(Stored items)

-- ==== Sys2Proof/Machine/Ops.lean ====
section
/-! DEFINITION. The named operations over the byte buffer, the registers and the status of the engine: completion,
taking a fault (spec 60_exceptions.md R172) and reset, the only return from one (R174). -/

namespace Sys2Proof.Machine

/-! ## The byte buffer -/

/-- What an address that is not listed reads as: the reset contents of `B` (10_state.md R28). -/
def Memory.unwritten : Byte := 0

/-- The canonical form: addresses strictly rising, no entry equal to what an unlisted address reads as. -/
abbrev Memory.wf (m : Memory) : Prop :=
  (m.map Prod.fst).Pairwise (· < ·) ∧ ∀ c ∈ m, c.2 ≠ Memory.unwritten

/-- Every listed address is an address of `B`, 0 to 56 (R22). -/
abbrev Memory.inBuffer (m : Memory) : Prop := ∀ c ∈ m, c.1 < 57

/-- `B[k]` -/
def Memory.read : Memory → Nat → Byte
  | [], _ => Memory.unwritten
  | (a, v) :: m, k => if a = k then v else Memory.read m k

/-- `B[k] <- v`, keeping the canonical form. -/
def Memory.write : Memory → Nat → Byte → Memory
  | [], k, v => if v = Memory.unwritten then [] else [(k, v)]
  | (a, w) :: m, k, v =>
    if k < a then (if v = Memory.unwritten then (a, w) :: m else (k, v) :: (a, w) :: m)
    else if k = a then (if v = Memory.unwritten then m else (a, v) :: m)
    else (a, w) :: Memory.write m k v

/-- `MemRead(k, n)` (00_scope.md R13) -/
def Memory.readBytes (m : Memory) (k n : Nat) : List Byte := (List.range n).map fun j => m.read (k + j)

/-- `MemWrite(k, n, bytes)` (00_scope.md R13) -/
def Memory.writeBytes : Memory → Nat → List Byte → Memory
  | m, _, [] => m
  | m, k, v :: vs => Memory.writeBytes (m.write k v) (k + 1) vs

/-! ## Registers -/

/-- `F[r]` -/
def State.reg (s : State) (r : Reg) : Elem := s.f[r.val]

/-- `F[r] <- v` -/
def State.writeReg (s : State) (r : Reg) (v : Elem) : State := { s with f := s.f.set r.val v }

/-- `F[r][i]` -/
def State.readLimb (s : State) (r : Reg) (i : LimbIx) : Word := (s.reg r)[i.val]

/-- `F[r][i] <- v` -/
def State.writeLimb (s : State) (r : Reg) (i : LimbIx) (v : Word) : State :=
  s.writeReg r ((s.reg r).set i.val v)

/-- `MASK <- m` -/
def State.writeMask (s : State) (m : Word) : State := { s with mask := m }

/-- the buffer `B` replaced -/
def State.writeB (s : State) (b : Memory) : State := { s with b := b }

/-! ## Status and phase -/

/-- The 64-bit word a read of `STATUS` returns (10_state.md R24). -/
def Status.word (t : Status) : Word :=
  (0 : BitVec 56) ++ t.fcause ++ (0 : BitVec 2) ++ BitVec.ofBool t.fault ++ BitVec.ofBool t.busy

/-- The phase, a function of `STATUS` (10_state.md R29). BUSY and FAULT are never both 1; the model calls such a
state FAULTED (log 9). -/
def State.phase (s : State) : Phase :=
  if s.status.fault then .faulted else if s.status.busy then .busy else .idle

/-- `FCAUSE` of a fault cause (60_exceptions.md R171). -/
def FaultCause.code : FaultCause → BitVec 4
  | .illegalCmd => 1
  | .assertSerHibit => 2
  | .assertSred => 3

/-- Completion of a command (30_encoding.md R72): `BUSY` falls, hidden state is cleared (10_state.md R27). -/
def State.retire (s : State) : State :=
  { s with status := { s.status with busy := false }, cmd := 0, left := 0 }

/-- Fault entry (60_exceptions.md R172): `BUSY <- 0`, `FAULT <- 1`, `FCAUSE <- c`; `F`, `B`, `MASK` unchanged; hidden
state cleared. -/
def State.enterFault (s : State) (c : FaultCause) : State :=
  { s with status := { busy := false, fault := true, fcause := c.code }, cmd := 0, left := 0 }

/-- `Reset()` (70_reset_and_hazards.md R190): every piece of the machine's state as after reset; the host goes on with
the operations `rest`. It is the only exit from FAULTED (60_exceptions.md R174). -/
def State.applyReset (rest : List HostOp) : State := { State.reset with host := rest }

/-- The end of a command: its writes and completion, or the fault it raised with no write at all (30_encoding.md R72).
Both are next states. -/
def conclude (s : State) (r : Except FaultCause State) : Host.Outcome State Fault Refusal :=
  .next (match r with
    | .ok t => t.retire
    | .error c => s.enterFault c)

end Sys2Proof.Machine
end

What to do: Output, and output only, the lines from the one containing "c => s.enterFault c)" through the last line of the data above.

Result of the task:
    | .error c => s.enterFault c)

end Sys2Proof.Machine
end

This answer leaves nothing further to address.